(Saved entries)
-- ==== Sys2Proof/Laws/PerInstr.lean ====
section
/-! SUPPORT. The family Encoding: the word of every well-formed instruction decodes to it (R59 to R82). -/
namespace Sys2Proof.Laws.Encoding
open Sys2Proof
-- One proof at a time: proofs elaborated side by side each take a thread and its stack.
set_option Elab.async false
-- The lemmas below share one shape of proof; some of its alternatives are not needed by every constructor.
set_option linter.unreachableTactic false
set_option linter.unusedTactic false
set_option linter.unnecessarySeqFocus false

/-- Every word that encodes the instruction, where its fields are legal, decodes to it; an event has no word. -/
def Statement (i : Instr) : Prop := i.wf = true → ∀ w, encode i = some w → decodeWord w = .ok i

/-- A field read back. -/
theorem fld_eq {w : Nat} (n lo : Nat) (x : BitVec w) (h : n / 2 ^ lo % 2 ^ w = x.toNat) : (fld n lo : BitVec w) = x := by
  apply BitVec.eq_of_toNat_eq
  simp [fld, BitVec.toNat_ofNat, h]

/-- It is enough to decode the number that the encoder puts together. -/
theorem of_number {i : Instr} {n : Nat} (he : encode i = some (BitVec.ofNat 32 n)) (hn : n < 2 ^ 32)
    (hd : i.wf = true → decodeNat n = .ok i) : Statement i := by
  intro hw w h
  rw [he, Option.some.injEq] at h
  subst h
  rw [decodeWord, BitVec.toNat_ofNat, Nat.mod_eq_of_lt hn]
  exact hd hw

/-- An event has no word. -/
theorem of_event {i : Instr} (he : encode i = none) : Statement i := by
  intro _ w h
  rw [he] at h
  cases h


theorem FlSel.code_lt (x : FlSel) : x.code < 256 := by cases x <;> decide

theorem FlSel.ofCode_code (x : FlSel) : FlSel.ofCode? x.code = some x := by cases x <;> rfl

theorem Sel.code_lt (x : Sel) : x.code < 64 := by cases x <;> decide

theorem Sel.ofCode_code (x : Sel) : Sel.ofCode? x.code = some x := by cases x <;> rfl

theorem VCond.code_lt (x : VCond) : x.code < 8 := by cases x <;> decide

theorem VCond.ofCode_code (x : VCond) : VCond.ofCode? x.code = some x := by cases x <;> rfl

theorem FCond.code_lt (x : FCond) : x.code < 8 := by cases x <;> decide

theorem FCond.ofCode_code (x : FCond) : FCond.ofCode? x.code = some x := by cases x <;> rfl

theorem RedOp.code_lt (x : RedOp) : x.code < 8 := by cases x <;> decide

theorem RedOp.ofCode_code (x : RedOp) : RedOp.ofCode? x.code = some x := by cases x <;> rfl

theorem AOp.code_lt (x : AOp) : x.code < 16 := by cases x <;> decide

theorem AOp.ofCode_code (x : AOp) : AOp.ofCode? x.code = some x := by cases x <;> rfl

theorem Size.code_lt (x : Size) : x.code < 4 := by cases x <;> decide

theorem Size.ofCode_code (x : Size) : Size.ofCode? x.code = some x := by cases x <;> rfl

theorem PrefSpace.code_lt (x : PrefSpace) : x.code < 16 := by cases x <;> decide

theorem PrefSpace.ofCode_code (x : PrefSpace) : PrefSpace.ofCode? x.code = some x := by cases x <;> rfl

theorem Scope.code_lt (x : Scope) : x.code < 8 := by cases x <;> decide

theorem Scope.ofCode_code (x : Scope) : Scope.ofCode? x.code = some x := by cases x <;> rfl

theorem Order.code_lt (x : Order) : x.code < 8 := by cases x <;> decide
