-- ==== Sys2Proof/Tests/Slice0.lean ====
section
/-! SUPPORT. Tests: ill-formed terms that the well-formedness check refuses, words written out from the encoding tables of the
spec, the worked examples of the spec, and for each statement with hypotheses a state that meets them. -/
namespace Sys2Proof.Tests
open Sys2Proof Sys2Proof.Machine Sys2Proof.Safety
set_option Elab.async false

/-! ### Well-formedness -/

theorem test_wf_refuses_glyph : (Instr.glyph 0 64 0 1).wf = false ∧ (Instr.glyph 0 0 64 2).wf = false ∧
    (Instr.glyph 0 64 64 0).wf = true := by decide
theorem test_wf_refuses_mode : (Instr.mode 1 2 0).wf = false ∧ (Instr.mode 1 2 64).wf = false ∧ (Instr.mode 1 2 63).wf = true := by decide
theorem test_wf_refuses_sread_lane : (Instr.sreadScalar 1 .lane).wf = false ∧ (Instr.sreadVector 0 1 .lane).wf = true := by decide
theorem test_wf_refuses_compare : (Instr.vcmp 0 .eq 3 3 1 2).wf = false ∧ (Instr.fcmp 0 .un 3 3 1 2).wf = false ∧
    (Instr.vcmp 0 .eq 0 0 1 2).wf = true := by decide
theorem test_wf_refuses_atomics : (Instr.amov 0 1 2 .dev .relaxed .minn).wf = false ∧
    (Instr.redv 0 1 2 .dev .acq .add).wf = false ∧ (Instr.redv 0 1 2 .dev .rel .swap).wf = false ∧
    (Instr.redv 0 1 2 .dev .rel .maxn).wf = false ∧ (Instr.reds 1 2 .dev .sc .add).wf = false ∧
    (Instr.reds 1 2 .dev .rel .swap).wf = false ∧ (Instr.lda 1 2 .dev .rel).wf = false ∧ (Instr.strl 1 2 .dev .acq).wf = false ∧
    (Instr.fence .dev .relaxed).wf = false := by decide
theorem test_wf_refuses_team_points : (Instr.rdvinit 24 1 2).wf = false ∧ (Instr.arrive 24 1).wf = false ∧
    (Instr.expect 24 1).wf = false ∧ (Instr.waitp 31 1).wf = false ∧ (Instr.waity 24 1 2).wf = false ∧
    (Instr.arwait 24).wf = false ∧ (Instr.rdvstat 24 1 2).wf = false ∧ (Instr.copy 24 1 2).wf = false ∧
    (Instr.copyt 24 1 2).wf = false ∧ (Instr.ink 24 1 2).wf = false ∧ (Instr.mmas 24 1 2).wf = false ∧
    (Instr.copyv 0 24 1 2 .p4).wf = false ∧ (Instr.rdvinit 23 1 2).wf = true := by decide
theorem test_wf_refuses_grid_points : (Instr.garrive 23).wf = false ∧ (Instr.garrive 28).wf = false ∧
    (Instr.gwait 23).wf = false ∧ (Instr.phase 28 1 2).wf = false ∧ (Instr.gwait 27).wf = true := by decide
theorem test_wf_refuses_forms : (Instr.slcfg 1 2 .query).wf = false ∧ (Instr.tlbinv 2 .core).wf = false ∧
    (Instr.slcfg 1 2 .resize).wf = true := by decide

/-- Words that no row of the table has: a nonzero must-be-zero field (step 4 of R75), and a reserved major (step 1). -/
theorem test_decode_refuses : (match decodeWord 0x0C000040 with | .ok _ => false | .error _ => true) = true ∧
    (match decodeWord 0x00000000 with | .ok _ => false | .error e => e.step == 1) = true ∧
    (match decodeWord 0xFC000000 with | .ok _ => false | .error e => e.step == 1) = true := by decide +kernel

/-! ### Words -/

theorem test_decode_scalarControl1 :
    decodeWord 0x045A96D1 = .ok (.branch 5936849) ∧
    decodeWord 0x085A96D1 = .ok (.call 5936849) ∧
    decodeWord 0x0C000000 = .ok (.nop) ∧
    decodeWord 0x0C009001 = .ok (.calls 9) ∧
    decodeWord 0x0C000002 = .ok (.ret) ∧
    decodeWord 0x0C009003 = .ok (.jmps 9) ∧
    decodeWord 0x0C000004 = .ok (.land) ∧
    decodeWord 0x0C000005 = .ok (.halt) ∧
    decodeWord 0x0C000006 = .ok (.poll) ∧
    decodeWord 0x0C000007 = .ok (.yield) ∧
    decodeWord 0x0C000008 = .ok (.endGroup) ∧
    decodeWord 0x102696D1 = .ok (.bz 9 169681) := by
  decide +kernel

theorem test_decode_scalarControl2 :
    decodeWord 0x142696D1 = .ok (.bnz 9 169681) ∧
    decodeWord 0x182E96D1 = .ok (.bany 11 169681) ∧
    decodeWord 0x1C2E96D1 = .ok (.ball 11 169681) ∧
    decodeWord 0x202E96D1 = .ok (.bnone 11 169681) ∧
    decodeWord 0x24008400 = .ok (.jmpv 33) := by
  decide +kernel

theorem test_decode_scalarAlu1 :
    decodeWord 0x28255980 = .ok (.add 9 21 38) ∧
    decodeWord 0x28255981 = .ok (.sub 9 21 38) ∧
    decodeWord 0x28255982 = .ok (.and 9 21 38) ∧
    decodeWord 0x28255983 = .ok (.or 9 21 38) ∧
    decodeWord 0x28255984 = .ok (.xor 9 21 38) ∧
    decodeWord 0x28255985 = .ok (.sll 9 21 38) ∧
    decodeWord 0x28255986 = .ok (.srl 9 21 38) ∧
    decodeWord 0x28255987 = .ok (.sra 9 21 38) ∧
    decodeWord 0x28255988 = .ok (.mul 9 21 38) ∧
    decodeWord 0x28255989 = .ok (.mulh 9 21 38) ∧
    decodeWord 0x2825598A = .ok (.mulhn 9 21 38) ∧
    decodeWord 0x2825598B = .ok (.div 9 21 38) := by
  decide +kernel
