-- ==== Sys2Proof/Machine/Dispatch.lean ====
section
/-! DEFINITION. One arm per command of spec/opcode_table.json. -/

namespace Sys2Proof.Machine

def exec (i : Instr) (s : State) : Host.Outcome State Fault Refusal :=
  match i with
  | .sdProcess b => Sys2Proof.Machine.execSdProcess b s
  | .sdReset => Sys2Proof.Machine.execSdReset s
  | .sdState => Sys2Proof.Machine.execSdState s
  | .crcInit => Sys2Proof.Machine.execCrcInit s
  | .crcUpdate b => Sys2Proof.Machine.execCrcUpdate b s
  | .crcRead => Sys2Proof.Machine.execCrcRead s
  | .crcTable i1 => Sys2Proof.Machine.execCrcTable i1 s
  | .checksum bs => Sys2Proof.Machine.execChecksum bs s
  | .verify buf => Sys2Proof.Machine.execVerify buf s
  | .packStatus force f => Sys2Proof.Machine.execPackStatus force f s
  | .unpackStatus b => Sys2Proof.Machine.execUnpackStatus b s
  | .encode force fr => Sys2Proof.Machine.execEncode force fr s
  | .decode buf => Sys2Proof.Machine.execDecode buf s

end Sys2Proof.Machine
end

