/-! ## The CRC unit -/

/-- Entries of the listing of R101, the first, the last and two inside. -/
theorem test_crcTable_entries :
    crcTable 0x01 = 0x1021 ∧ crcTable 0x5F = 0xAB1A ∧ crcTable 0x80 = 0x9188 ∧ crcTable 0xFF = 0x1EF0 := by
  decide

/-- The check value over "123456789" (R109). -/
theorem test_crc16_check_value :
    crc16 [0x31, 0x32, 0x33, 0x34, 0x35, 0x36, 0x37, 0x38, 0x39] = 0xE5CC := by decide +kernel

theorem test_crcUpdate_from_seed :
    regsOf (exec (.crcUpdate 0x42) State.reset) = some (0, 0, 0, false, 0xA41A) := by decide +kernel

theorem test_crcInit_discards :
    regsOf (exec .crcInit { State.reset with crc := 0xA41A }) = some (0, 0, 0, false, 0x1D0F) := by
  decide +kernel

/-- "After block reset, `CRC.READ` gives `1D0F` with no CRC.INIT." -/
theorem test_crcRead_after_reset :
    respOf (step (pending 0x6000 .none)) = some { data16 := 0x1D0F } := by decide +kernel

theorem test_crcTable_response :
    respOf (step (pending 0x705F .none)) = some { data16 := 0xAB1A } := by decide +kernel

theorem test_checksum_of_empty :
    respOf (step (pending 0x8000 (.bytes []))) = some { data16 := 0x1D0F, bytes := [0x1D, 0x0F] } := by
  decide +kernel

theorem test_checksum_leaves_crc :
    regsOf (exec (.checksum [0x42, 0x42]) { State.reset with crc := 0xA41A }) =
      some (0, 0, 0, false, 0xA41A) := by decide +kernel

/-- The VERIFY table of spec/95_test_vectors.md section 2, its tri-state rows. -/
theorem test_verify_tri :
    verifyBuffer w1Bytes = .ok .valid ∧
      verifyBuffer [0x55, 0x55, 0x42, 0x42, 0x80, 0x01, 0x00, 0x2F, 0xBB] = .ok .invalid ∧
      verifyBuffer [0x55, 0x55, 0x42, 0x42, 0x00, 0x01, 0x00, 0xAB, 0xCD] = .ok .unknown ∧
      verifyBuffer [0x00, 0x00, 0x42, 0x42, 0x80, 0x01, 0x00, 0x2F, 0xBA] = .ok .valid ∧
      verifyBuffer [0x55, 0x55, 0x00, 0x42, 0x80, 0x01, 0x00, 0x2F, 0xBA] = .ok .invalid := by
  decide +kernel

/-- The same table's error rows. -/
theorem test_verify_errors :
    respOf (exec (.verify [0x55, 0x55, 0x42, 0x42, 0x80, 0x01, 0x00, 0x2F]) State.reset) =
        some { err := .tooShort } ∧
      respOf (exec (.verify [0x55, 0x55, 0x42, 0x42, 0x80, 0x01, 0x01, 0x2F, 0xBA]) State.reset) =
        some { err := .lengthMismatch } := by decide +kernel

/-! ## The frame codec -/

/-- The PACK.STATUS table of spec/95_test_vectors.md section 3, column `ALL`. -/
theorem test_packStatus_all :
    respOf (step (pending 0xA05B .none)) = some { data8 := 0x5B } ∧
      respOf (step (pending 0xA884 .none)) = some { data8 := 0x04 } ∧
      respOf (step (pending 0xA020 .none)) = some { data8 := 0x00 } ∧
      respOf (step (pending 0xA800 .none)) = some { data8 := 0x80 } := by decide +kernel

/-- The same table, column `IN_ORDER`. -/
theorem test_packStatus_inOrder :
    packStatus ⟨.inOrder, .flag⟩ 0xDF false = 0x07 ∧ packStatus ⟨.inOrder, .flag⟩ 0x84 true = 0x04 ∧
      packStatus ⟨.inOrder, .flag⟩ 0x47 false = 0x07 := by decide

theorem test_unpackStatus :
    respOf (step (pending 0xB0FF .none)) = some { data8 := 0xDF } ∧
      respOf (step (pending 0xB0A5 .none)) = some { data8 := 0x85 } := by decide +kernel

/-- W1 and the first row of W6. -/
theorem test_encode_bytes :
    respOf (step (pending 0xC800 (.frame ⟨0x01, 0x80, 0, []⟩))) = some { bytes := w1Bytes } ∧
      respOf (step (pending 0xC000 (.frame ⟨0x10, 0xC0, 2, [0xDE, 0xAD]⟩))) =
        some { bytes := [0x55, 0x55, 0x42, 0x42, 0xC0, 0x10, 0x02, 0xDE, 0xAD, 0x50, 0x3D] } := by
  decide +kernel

=== TASK BRIEF ===
Where does "same" appear in the records above? Copy each line that holds it.

=== ANSWER SPACE ===
/-- The same table's error rows. -/
/-- The same table, column `IN_ORDER`. -/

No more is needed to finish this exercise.